Avec le vieillissement rapide de la population mondiale, les cas de maltraitance envers les personnes âgées devraient augmenter fortement dans les prochaines décennies, selon des données compilées à partir de rapports de l’Organisation des Nations unies (Organisation des Nations unies) et de l’Organisation mondiale de la santé (Organisation mondiale de la santé). Les projections évoquent jusqu’à 320 millions de victimes potentielles d’ici 2050.
À l’occasion de la « Journée mondiale de sensibilisation à la maltraitance des personnes âgées », célébrée le 15 juin, l’Organisation des Nations unies rappelle que la population âgée de 60 ans et plus devrait dépasser celle des plus jeunes d’ici 2030. Entre 2019 et 2030, ce groupe passerait d’environ 1 milliard à 1,4 milliard de personnes dans le monde.
Selon ces projections, la population âgée continuera d’augmenter rapidement, en particulier dans les pays en développement.
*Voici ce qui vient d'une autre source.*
theorem witness_effects :
    (ready .loaded).cellVerdict { opcode := 0x0201 } = 0 ∧ (ready .parked).cellVerdict { opcode := 0x0202 } = 0
      ∧ (ready .hold).cellVerdict { opcode := 0x0203 } = 0 ∧ (ready .run).cellVerdict { opcode := 0x0204 } = 0
      ∧ (ready .run).cellVerdict { opcode := 0x0205 } = 0 ∧ (ready .hold).cellVerdict { opcode := 0x0205 } = 0
      ∧ (ready .parked).cellVerdict { opcode := 0x0206 } = 0 ∧ (ready .fault).cellVerdict { opcode := 0x0207 } = 0
      ∧ ({ ready .hold with dev := { cell := .hold, arms := [(7, .halted)] } } : State).cellVerdict { opcode := 0x0208, arg := 7 } = 0
      ∧ ((ready .parked).setRing 13 { phase := .line }).cellVerdict { opcode := 0x0209, arg := 13 } = 0
      ∧ (ready .fault).allRingsRun = true ∧ (ready .loaded).tb.refFault = false ∧ ({ ready .loaded with tb := { refFault := true } } : State).tb.refFault = true
      ∧ ({ ready .fault with cfg := { rings := [(0, { configured := true })] } } : State).allRingsRun = false := by decide +kernel

theorem witness_reactions :
    let s : State := { ready .run with dev := { cell := .run, arms := [(7, .enabled)] } }
    (s.cfg.pair.pair = false ∧ s.arm 7 = .enabled ∧ s.dev.cell ≠ .uncatalogued ∧ s.dev.cell ≠ .loaded)
      ∧ (up.cfg.pair.pair = false ∧ up.dev.cell = .uncatalogued)
      ∧ ({ code := 0x0701, source := 4, arm := some 7, cls := some 2 } : Ev).cls = some 2
      ∧ ({ code := 0x0701, source := 4, arm := some 8, cls := some 2 } : Ev).arm = some 8 := by decide +kernel

/-- A device whose span sets every compare: a keystone of a pair with the three deadlines and a SPAN row. -/
def spanning : State :=
  { (up.setRing 0 { phase := .running, start := .keystone, depart := 1000 }) with
    dev := { cell := .run, cellAt := .run, deadlineVc := 40000 }
    cfg := { spanCode := 1, deadlineLe := 30000, pair := { pair := true }, safety := { wdnDeadline := 20000 }
             rows := [(63, { enabled := true, trigger := 0, offsetNs := 5 })] } }

theorem witness_span :
    let t := after (.spanInstant { vc := 0, za := 0, le := 0 } (List.replicate 12 800)) spanning
    spanning.coreUp = true ∧ State.reset.coreUp = false ∧ t.cfg.deadlineLe ≠ 0 ∧ t.dev.deadlineVc ≠ 0 ∧ t.cfg.safety.wdnDeadline ≠ 0
      ∧ (∀ e ∈ t.cfg.rows, e.2.enabled = true ∧ e.2.trigger = spanTrigger ∧ t.rowInPhase e.2 = true) ∧ t.cfg.rows ≠ [] ∧ t.cfg.pair.pair = true
      ∧ t.leads 0 = true ∧ 1000 ≤ (t.ring 0).depart.toNat
      ∧ ({} : EngineClass).dones.filter (fun x => decide (x.1 < 1)) = []
      ∧ (let e : EngineClass := { dones := [(0, 5), (1, -7), (0, -1)] }
        (-1 : Int) ∈ (e.dones.filter (fun x => decide (x.1 < 1))).map (fun x => x.2)
          ∧ ∀ m ∈ (e.dones.filter (fun x => decide (x.1 < 1))).map (fun x => x.2), (-1 : Int) ≤ m) := by decide +kernel

/-! The rings. -/

/-- `s` with compares of TB0 that have fired at the span instant. -/
def fired (l : List CompareKind) (s : State) : State :=
  { s with tb := { s.tb with fired := l.map (fun k => { tb := 0, instant := BitVec.ofNat 64 s.spanStart, what := k }) } }

/-- A device with serial 9 on ring 0 with claim 40 and one node; `f` makes the ring. -/
def onRing (f : Ring) : State :=
  { (up.setRing 0 f) with
    dev := { cell := .integrating, serialLo := 9 }
    cfg := { spanCode := 1, returnGuard := 4, rings := [(0, { configured := true, claim := 40, nodes := [{}], glapBound := 491520 })]
             ports := [(0, { enabled := true }), (1, { enabled := true })] } }

/-- A COLD deck of claim `claim`, serial `serial` and `hops` nodes, in its line form. -/
def cold (claim hops : Byte) (serial : W32) (left : Byte := 16) : Octets :=
  1 :: sealDeck ([1, 0, 0, 0, 0, 0, claim, 0, 28, 0, 0, 0, 0, 0, 0, 0, hops, 0, left, 0] ++ leBytes 4 serial.toNat ++ [0, 0, 0, 0]) false

theorem witness_claims :
    ((onRing { start := .listening }).ring 0).start = .listening ∧ (onRing {}).ringClaim 0 = 40 ∧ (onRing {}).ringClaim 1 = 0
      ∧ ((onRing { start := .listening }).setRing 1 { start := .listening }).ring 1 = { start := .listening }
      ∧ ((onRing { start := .node }).ring 0).start = .node ∧ ((onRing { start := .backoff }).ring 0).start = .backoff
      ∧ ((onRing { start := .originating }).ring 0).start = .originating ∧ (onRing {}).cfg.classOf 0x0602 = 1
      ∧ (onRing {}).portEnabled (westPort 0) = true ∧ up.portEnabled (westPort 0) = false ∧ ((onRing { start := .listening }).ring 0).clashed = false
      ∧ judgeDeck (cold 41 0 3) = .good ∧ judgeDeck (cold 39 0 3) = .good ∧ judgeDeck (cold 40 0 3) = .good ∧ judgeDeck (cold 40 0 9) = .good
      ∧ deckType (cold 41 0 3) = 1 ∧ u8 (deckBody (cold 41 0 3)) 6 = 41 ∧ u32 (deckBody (cold 40 0 9)) 20 = (onRing {}).dev.serialLo
      ∧ u32 (deckBody (cold 40 0 3)) 20 ≠ (onRing {}).dev.serialLo := by decide +kernel

/-- A keystone that has counted its node. -/
def keyed (f : Ring → Ring) : State := onRing (f { start := .keystone, phase := .cold, hops := some 1 })

/-- An INTEGRATE deck of phase `p` with node 1 ready. -/
def integrateDeck (p : Byte) : Octets :=
  2 :: sealDeck ([2, 0, 0, 0, 0, 0, 40, 0, 68, 0] ++ List.replicate 24 0 ++ [p, 0, 1, 0] ++ List.replicate 30 0) false

theorem witness_cold_start :
    let fresh := fun (g : Ring) => { g with hops := none }
    ((keyed fun g => { g with coldLeft := 16 }).ring 0).coldLeft ≠ 0 ∧ ((keyed id).ring 0).coldLeft = 0 ∧ (keyed id).counted 0 = true
      ∧ ((keyed id).ring 0).mismatch = false ∧ (keyed fresh).counted 0 = false ∧ ((keyed fresh).ring 0).coldLeft = 0
      ∧ ((keyed id).ring 0).start = .keystone ∧ ((keyed id).ring 0).phase = .cold ∧ (keyed id).portEnabled (westPort 0) = true
      ∧ ((onRing { start := .originating }).ring 0).start = .originating ∧ (keyed id).dev.serialLo = 9 ∧ (keyed id).ringClaim 0 = 40
      ∧ judgeDeck (cold 40 16 9) = .good ∧ deckType (cold 40 16 9) = 1 ∧ u32 (deckBody (cold 40 16 9)) 20 = 9 ∧ u8 (deckBody (cold 40 16 9)) 6 = 40
      ∧ u8 (deckBody (cold 40 17 9)) 16 = 17 ∧ judgeDeck (cold 40 17 9) = .good
      ∧ (let last := cold 40 2 9 1; judgeDeck last = .good ∧ u8 (deckBody last) 18 = 1 ∧ (u8 (deckBody last) 16).toNat ≠ ((keyed id).ringCfg 0).nodes.length)
      ∧ (keyed id).cfg.classOf 0x0604 = 1 ∧ (keyed id).cfg.classOf 0x0603 = 4 ∧ (keyed id).cfg.classOf 0x0605 = 1 ∧ (keyed id).cfg.classOf 0x0601 = 4
      ∧ (keyed id).dev.cell = .integrating ∧ up.dev.cell ≠ .integrating
      ∧ ((keyed fun g => { g with phase := .integrate, phaseSpan := 63, phaseNo := 2 }).ring 0).phaseSpan.toNat < 64
      ∧ 64 ≤ ((keyed fun g => { g with phase := .integrate, phaseSpan := 64 }).ring 0).phaseSpan.toNat
      ∧ ({ keyed id with tb := { tb0 := { mode := .acquiring } } } : State).tb.tb0.mode = .acquiring ∧ (keyed id).tb.refFault = false
      ∧ (keyed id).tb.tb0.mode ≠ .acquiring := by decide +kernel

theorem witness_integrate :
    let s := fun (p n : Byte) => keyed fun g => { g with phase := .integrate, phaseNo := p, phaseSpan := n }
    (judgeDeck (integrateDeck 0) = .good ∧ deckType (integrateDeck 0) = 2 ∧ (u8 (deckBody (integrateDeck 0)) 7).toNat = 0
      ∧ u8 (deckBody (integrateDeck 0)) 34 = 0 ∧ (s 0 8).allReady 0 (((s 0 8).ring 0).ready ||| u16 (deckBody (integrateDeck 0)) 36) = true
      ∧ 8 ≤ ((s 0 8).ring 0).phaseSpan.toNat ∧ ((s 0 7).ring 0).phaseSpan.toNat < 8 ∧ (s 0 63).allReady 0 0 = false ∧ ((s 0 63).ring 0).phaseSpan.toNat < 64)
      ∧ (judgeDeck (integrateDeck 1) = .good ∧ u8 (deckBody (integrateDeck 1)) 34 = 1 ∧ 16 ≤ ((s 1 16).ring 0).phaseSpan.toNat)
      ∧ (judgeDeck (integrateDeck 2) = .good ∧ u8 (deckBody (integrateDeck 2)) 34 = 2 ∧ ((s 2 8).ring 0).lineStart = false
        ∧ (let x := (s 2 8).departure (lapOf 1000 (((s 2 8).ringCfg 0).deckLen false))
          x.isSome = true ∧ 1000 + (s 2 8).ringDeadline 0 ≤ x.getD 0
            ∧ x.getD 0 < 1000 + ({ s 2 8 with cfg := { (s 2 8).cfg with deadlineLe := 62000 } } : State).ringDeadline 0)
        ∧ lapOf 1000 (((s 2 8).ringCfg 0).deckLen true) ≤ ((s 2 8).ringCfg 0).glapBound.toNat
        ∧ ((s 2 8).ringCfg 0).glapBound.toNat < lapOf 1146881 (((s 2 8).ringCfg 0).deckLen true)) := by decide +kernel

/-- `up` as keystone of ring 0 in its cycle; `f` changes the ring. -/
def leading (f : Ring → Ring) : State :=
  { onRing (f { start := .keystone, phase := .running }) with
    dev := { cell := .run, cellAt := .run }
    le := { ran := true }
    cfg := { (onRing {}).cfg with chans := [(71, { used := true, ring := 0 })] } }

theorem witness_departures :
    let at_ := fun (k : CompareKind) => fired [k] (leading id)
    (at_ (.gatherDeparture 0)).came (.gatherDeparture 0) = true ∧ (at_ (.gatherDeparture 0)).leads 0 = true ∧ (leading id).came (.gatherDeparture 0) = false
      ∧ (onRing {}).leads 0 = false ∧ (onRing {}).shadows 0 = false
      ∧ (at_ (.deliverCutoff 0)).came (.deliverCutoff 0) = true ∧ (at_ (.deliverCutoff 0)).leads 0 = true ∧ (leading id).ax.cutoff = false
      ∧ ({ leading id with ax := { cutoff := true } } : State).ax.cutoff = true
      ∧ ((leading id).chanCfg 71).used = true ∧ ((leading id).chanCfg 71).ring.toNat = 0
      ∧ (at_ (.deliverCutoff 0)).chanDone 71 (((at_ (.deliverCutoff 0)).instantOf (.deliverCutoff 0)).getD 0) = true
      ∧ ({ at_ (.deliverCutoff 0) with le := { ran := false } } : State).chanDone 71 (((at_ (.deliverCutoff 0)).instantOf (.deliverCutoff 0)).getD 0) = false
      ∧ (let s := fired [.deliverDeparture 0] (leading fun g => { g with frozen := true, deliver := 4 :: List.replicate 28 0 })
        s.came (.deliverDeparture 0) = true ∧ s.leads 0 = true ∧ (s.ring 0).frozen = true ∧ (s.ring 0).deliverSent = false
          ∧ 28 ≤ (deckBody (s.ring 0).deliver).length)
      ∧ (leading id).came (.deliverDeparture 0) = false ∧ (leading id).came (.deliverCutoff 0) = false
      ∧ (at_ .outputFreeze).came .outputFreeze = true ∧ (leading id).came .outputFreeze = false := by decide +kernel
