-- ==== Sys2Proof/Syntax.lean ====
section
/-! DEFINITION. The commands of the RBC, one constructor per row of spec/opcode_table.json (R94).
An ill-formed word is no command: ILL is the decoder's own verdict (R98) and stands in Decode.lean. -/

namespace Sys2Proof

/-- A command a Host can write to CMD, with its operands as R93 assembles them. -/
inductive Instr where
  /-- NOP (R210). -/
  | nop
  /-- PUSH(SAMPLE): SAMPLE is a 16-bit vector, stored unchanged (R121, R93). -/
  | push (sample : Sample)
  /-- INGB(LAST, BYTE): one byte of a chunk, LAST set on the chunk's last byte (R151, R93). -/
  | ingb (last : Bool) (byte : Byte)
  /-- INGE: the end of a chunk with no further byte (R152). -/
  | inge
  /-- ADVR(N): N is an unsigned count in [0, 131071] (R122, R93); WellFormed.lean checks the range. -/
  | advr (n : Nat)
  /-- ARM: the manual first arm (R171). -/
  | arm
  deriving DecidableEq, Repr

end Sys2Proof
end

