-- ==== Sys2Proof/Machine/Operands.lean ====
section
/-! DEFINITION. How operands, samples, words and indices are put together (spec/00_scope.md R9, R10, spec/20_memory.md
R62, spec/41_ingest.md R151, R156, spec/42_streaming.md R177). -/

namespace Sys2Proof.Machine

/-- The sample of a byte pair: `{hi, lo}`, the second byte of the pair high (R62 item 1, R151). -/
def sampleOf (hi lo : Byte) : Sample := hi ++ lo

/-- The sink word of a sample: `{s, s}`, the sample on both channels (R177). -/
def sinkWord (s : Sample) : Word := s ++ s

/-- A sample as audio: the signed integer it stands for in two's complement (R156, R10). -/
def audioValue (s : Sample) : Int := s.toInt

/-- The word of bytes at rising addresses: byte `k` is bits `[8k+7:8k]` (R62 item 2). -/
def wordOfBytes : List Byte → Word
  | [] => 0
  | b :: bs => (wordOfBytes bs <<< 8) ||| b.setWidth 32

/-- The bytes of a word at rising addresses (R62 item 2). -/
def bytesOfWord (w : Word) : List Byte :=
  [w.extractLsb' 0 8, w.extractLsb' 8 8, w.extractLsb' 16 8, w.extractLsb' 24 8]

/-- `(x + n) mod CAP` computed exactly and then reduced (R8, R10, R123), as a cursor's field. -/
def wrapAdd (cap : Nat) (x : Cursor) (n : Nat) : Cursor := BitVec.ofNat 16 ((x.toNat + n) % cap)

/-- CAP in a length's 17-bit field (R26, D5). -/
def capCount (p : Params) : Count := BitVec.ofNat 17 p.cap

/-- The slot the next FETCH reads: `(XSRC + XCNT) mod CAP` (R27, R176). -/
def fetchIndex (s : State) : Nat := (s.xsrc.toNat + s.xcnt.toNat) % s.params.cap

end Sys2Proof.Machine
end

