-- ==== Sys2Proof/Machine/Bus.lean ====
section
/-! DEFINITION. The Host's accesses: the register space (spec/20_memory.md R63, R64, spec/10_state.md R37), command writes
(spec/30_encoding.md R90) and register reads (spec/43_control.md R212 to R214). -/

namespace Sys2Proof.Machine

/-- Some byte of the access lies in the register space `[BASE, BASE + 0x100)` (R60); any other access does not reach the
RBC (R64). DESIGN CHOICE (log 7): an access partly inside reaches it, an access of no bytes never does. -/
def reaches (p : Params) (addr n : Nat) : Bool :=
  decide (0 < n) && decide (addr < p.base + 0x100) && decide (p.base < addr + n)

/-- Well formed: `n = 4`, `off mod 4 = 0` and `0 <= off <= 0xFC` (R63). -/
def accessOk (p : Params) (addr n : Nat) : Bool :=
  n == 4 && decide (p.base ≤ addr) && (addr - p.base) % 4 == 0 && decide (addr - p.base ≤ 0xFC)

/-- ReadReg(off) (R212, R37): CMD and the reserved offsets read 0. -/
def regRead (s : State) (off : Nat) : Word :=
  match off with
  | 0x00 => 0
  | 0x04 => s.status
  | 0x08 => s.wcur.setWidth 32
  | 0x0C => s.rcur.setWidth 32
  | 0x10 => (capCount s.params).setWidth 32
  | 0x14 => s.xsrc.setWidth 32
  | 0x18 => s.xlen.setWidth 32
  | 0x1C => s.xcnt.setWidth 32
  | _ => 0

/-- The bytes a read returns: the register's, or zeros where the access is not well formed (R63, R64, R214). -/
def readBytes (s : State) (addr n : Nat) : List Byte :=
  if accessOk s.params addr n then bytesOfWord (regRead s (addr - s.params.base)) else List.replicate n 0

/-- One command word: its command, or ILL (R90, R95, R99). -/
def runCommand (w : Word) (s : State) : Result :=
  match decode w with
  | .cmd i => exec i s
  | .ill => execIll s

/-- One Host access in one step (R63, R64, R67, R212 to R214). -/
def busAccess (a : Access) (s : State) : Result :=
  match a with
  | .read addr n => if reaches s.params addr n then .next (s.reply (readBytes s addr n)) else .next s
  | .write addr bytes =>
    if accessOk s.params addr bytes.length && addr - s.params.base == 0 then runCommand (wordOfBytes bytes) s
    else .next s

end Sys2Proof.Machine
end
À l’horizon 2050, les personnes de 60 ans et plus pourraient atteindre environ 2 milliards, ce qui accentuerait mécaniquement le nombre de victimes de maltraitance, même si les taux actuels restaient stables.
Un rapport de l’Organisation mondiale de la santé, basé sur des études menées dans plusieurs dizaines de pays, estime qu’environ une personne âgée sur six a déjà subi une forme de violence. Ces abus peuvent être physiques, psychologiques, financiers ou liés à la négligence, mais ils restent largement sous-déclarés à l’échelle mondiale.
Les conséquences de ces violences sont multiples et souvent graves. Elles peuvent entraîner des blessures physiques, des troubles psychologiques comme la dépression, un déclin cognitif accéléré, des pertes financières importantes, voire une mortalité prématurée. Dans de nombreux cas, les victimes nécessitent des soins prolongés et une prise en charge lourde.
Face à cette situation, les Nations unies appellent à renforcer les politiques de prévention et de protection. Parmi les mesures jugées efficaces figurent le soutien aux aidants, les dispositifs d’assistance financière pour les personnes vulnérables, les lignes d’urgence et les structures d’accueil temporaire pour les victimes.
Les experts soulignent également la nécessité de mieux coordonner les politiques liées au vieillissement et au handicap, dans un contexte où de plus en plus de personnes vivent plus longtemps avec des incapacités. L’Organisation des Nations unies insiste sur le fait que la prévention de la maltraitance des personnes âgées doit devenir une priorité mondiale, face à une tendance démographique appelée à s’accélérer dans les prochaines décennies.